Task inputs

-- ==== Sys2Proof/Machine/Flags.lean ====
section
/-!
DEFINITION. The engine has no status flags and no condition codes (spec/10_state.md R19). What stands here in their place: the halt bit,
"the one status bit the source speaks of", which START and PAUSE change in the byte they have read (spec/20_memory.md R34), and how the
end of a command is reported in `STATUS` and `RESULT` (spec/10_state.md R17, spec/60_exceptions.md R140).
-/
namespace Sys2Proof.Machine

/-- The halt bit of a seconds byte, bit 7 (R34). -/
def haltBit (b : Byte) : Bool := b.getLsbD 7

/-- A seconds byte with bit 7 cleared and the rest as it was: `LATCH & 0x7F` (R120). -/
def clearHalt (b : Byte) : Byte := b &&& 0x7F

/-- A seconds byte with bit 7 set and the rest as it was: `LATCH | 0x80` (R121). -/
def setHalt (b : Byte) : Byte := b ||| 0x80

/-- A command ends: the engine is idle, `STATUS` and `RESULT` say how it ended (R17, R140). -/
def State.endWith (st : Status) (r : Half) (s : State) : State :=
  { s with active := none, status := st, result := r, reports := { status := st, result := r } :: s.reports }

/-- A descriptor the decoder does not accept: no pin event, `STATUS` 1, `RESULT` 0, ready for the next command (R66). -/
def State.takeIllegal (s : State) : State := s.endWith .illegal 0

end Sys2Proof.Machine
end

==

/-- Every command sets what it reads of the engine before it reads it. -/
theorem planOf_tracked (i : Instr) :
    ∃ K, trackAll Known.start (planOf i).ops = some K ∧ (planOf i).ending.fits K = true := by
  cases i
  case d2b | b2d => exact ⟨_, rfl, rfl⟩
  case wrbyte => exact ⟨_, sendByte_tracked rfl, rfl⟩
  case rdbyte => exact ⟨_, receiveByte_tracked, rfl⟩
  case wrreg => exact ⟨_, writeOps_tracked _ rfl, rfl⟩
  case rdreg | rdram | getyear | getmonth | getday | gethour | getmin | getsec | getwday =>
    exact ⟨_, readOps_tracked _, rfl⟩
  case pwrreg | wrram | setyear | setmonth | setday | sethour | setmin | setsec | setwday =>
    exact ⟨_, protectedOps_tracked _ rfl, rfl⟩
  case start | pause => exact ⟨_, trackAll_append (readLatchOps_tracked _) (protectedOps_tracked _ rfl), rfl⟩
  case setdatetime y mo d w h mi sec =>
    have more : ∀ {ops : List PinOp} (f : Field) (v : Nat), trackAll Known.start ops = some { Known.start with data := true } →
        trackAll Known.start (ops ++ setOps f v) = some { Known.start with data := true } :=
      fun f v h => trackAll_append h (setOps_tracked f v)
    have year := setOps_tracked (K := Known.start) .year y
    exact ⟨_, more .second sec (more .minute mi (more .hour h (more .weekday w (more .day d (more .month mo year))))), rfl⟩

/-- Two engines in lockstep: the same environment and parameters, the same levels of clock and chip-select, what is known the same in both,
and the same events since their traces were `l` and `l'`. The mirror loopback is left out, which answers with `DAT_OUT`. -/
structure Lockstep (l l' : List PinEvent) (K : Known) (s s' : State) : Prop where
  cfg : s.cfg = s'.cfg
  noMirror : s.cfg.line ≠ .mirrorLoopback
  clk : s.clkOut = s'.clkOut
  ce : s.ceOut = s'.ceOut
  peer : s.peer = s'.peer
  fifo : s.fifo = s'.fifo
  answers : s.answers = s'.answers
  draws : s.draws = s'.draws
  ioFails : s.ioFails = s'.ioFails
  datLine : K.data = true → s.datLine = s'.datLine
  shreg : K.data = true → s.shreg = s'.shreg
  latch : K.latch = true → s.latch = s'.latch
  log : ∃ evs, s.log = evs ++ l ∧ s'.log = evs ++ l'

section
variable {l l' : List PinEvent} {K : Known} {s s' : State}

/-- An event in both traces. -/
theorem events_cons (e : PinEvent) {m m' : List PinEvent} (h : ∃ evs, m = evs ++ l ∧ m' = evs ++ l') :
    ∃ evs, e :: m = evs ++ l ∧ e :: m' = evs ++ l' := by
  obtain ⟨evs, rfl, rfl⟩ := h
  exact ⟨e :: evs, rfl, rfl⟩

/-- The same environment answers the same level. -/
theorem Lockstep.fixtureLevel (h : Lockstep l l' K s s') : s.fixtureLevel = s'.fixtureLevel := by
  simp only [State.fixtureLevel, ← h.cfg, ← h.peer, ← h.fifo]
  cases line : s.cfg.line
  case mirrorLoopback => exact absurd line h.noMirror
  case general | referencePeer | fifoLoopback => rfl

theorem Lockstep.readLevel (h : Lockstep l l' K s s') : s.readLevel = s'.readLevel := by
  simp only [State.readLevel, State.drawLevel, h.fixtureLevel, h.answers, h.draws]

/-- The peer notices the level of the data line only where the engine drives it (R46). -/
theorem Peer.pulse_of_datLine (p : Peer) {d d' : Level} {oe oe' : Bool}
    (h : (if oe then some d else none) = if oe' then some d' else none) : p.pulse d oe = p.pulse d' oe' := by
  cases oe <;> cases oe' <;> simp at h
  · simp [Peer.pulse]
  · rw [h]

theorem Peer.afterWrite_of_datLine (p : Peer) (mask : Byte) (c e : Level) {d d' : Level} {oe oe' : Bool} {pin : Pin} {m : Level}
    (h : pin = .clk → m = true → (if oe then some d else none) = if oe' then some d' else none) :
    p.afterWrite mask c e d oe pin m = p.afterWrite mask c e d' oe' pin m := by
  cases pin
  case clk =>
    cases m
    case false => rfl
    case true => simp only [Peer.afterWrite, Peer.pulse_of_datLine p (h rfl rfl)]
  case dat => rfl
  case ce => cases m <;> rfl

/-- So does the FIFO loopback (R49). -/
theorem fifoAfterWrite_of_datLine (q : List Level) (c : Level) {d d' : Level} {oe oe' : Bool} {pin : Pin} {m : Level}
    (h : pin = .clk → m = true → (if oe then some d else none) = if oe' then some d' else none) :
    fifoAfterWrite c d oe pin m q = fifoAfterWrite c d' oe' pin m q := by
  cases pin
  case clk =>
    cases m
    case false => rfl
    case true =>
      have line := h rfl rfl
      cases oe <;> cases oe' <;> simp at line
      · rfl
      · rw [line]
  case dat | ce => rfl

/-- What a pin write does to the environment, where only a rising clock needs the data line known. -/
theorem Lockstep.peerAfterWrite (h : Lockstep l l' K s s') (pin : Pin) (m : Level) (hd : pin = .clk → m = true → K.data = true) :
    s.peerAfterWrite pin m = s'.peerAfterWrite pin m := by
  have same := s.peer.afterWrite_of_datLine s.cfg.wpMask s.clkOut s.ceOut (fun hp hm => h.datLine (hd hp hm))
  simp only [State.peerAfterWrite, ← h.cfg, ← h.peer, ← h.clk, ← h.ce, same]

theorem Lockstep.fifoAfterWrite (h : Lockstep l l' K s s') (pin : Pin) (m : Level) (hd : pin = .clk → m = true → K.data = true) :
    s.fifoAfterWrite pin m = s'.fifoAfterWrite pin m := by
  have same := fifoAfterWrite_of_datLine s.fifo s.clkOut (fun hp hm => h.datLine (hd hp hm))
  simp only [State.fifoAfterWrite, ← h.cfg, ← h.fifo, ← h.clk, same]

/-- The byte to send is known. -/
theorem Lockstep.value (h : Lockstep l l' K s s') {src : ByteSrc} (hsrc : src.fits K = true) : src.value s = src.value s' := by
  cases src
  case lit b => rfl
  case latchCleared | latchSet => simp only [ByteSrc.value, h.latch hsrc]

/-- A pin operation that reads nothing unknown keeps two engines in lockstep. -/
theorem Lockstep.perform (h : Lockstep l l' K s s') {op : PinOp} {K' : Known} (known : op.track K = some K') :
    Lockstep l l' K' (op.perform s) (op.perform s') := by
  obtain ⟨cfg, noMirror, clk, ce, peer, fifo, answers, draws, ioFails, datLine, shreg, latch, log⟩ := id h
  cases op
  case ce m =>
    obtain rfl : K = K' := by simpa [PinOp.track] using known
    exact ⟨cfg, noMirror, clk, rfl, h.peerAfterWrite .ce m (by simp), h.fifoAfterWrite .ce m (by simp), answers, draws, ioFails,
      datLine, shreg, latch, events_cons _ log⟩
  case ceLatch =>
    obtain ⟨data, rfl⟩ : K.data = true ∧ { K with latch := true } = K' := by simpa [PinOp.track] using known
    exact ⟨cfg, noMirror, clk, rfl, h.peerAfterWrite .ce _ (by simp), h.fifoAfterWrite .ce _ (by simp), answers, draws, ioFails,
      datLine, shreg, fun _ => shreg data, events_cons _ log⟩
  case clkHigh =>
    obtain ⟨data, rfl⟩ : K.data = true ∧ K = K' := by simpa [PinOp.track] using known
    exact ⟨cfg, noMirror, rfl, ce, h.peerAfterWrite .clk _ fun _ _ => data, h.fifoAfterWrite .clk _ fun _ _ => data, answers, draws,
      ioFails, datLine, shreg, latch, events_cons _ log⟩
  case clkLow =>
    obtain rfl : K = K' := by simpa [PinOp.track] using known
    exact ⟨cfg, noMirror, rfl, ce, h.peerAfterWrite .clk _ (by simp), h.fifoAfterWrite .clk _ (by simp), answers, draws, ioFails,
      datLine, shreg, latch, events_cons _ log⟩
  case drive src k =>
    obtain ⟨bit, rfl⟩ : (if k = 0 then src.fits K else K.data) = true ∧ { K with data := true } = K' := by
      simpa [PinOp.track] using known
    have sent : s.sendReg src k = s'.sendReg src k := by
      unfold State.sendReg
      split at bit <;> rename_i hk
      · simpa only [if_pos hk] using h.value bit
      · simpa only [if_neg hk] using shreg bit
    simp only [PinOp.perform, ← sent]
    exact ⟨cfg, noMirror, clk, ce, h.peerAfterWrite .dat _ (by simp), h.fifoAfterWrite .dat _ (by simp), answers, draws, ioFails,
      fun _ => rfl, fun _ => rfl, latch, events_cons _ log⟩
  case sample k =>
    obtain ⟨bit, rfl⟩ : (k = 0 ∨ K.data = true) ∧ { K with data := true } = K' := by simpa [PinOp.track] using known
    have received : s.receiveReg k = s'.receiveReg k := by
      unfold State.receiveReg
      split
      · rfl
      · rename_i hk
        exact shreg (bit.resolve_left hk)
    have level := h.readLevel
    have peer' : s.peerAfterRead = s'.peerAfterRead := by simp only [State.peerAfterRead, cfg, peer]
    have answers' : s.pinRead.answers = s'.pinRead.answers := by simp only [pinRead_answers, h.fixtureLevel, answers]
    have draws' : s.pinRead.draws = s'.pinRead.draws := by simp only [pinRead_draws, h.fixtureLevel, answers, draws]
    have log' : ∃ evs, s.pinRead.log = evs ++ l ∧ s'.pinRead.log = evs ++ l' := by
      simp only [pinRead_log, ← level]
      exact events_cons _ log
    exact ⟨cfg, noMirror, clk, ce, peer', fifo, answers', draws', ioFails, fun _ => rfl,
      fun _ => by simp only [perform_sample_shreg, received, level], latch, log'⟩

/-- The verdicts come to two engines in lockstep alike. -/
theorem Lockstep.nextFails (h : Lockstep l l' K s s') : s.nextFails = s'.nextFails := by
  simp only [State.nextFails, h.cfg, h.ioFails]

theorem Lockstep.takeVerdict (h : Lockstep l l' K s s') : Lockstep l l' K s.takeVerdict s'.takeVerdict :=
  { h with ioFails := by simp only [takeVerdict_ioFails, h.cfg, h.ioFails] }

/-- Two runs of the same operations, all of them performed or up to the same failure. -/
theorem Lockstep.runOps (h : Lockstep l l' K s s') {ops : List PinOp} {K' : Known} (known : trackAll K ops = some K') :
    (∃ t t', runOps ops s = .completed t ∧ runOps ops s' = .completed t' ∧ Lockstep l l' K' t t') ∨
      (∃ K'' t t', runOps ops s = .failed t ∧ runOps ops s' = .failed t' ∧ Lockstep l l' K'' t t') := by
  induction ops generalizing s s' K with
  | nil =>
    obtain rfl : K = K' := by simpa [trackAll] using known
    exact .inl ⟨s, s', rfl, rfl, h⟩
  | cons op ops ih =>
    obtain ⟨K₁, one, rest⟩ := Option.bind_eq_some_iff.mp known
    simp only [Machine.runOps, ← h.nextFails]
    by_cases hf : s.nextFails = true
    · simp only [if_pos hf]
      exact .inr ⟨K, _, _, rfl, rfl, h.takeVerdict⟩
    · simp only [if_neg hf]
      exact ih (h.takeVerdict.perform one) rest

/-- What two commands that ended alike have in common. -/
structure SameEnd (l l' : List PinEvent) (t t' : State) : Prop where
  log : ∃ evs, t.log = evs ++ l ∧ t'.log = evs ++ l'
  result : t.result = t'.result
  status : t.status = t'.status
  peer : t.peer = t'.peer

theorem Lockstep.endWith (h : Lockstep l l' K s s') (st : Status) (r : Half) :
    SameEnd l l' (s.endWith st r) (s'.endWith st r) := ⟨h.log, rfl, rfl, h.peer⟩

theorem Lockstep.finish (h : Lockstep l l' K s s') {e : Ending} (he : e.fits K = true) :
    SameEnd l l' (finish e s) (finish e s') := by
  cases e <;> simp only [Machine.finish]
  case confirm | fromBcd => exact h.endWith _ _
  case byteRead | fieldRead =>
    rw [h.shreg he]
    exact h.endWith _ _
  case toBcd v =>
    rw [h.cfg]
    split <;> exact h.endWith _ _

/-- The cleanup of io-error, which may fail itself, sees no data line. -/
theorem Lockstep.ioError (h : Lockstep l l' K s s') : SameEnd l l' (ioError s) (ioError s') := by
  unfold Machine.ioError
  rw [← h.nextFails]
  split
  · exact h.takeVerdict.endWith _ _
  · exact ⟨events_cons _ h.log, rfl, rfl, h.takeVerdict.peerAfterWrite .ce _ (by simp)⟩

Assignment
Copy every line in the entries above that has the string "obtain" in it.

Response
  obtain ⟨evs, rfl, rfl⟩ := h
  obtain ⟨cfg, noMirror, clk, ce, peer, fifo, answers, draws, ioFails, datLine, shreg, latch, log⟩ := id h
    obtain rfl : K = K' := by simpa [PinOp.track] using known
    obtain ⟨data, rfl⟩ : K.data = true ∧ { K with latch := true } = K' := by simpa [PinOp.track] using known
    obtain ⟨data, rfl⟩ : K.data = true ∧ K = K' := by simpa [PinOp.track] using known
    obtain rfl : K = K' := by simpa [PinOp.track] using known
    obtain ⟨bit, rfl⟩ : (if k = 0 then src.fits K else K.data) = true ∧ { K with data := true } = K' := by
    obtain ⟨bit, rfl⟩ : (k = 0 ∨ K.data = true) ∧ { K with data := true } = K' := by simpa [PinOp.track] using known
    obtain rfl : K = K' := by simpa [trackAll] using known
    obtain ⟨K₁, one, rest⟩ := Option.bind_eq_some_iff.mp known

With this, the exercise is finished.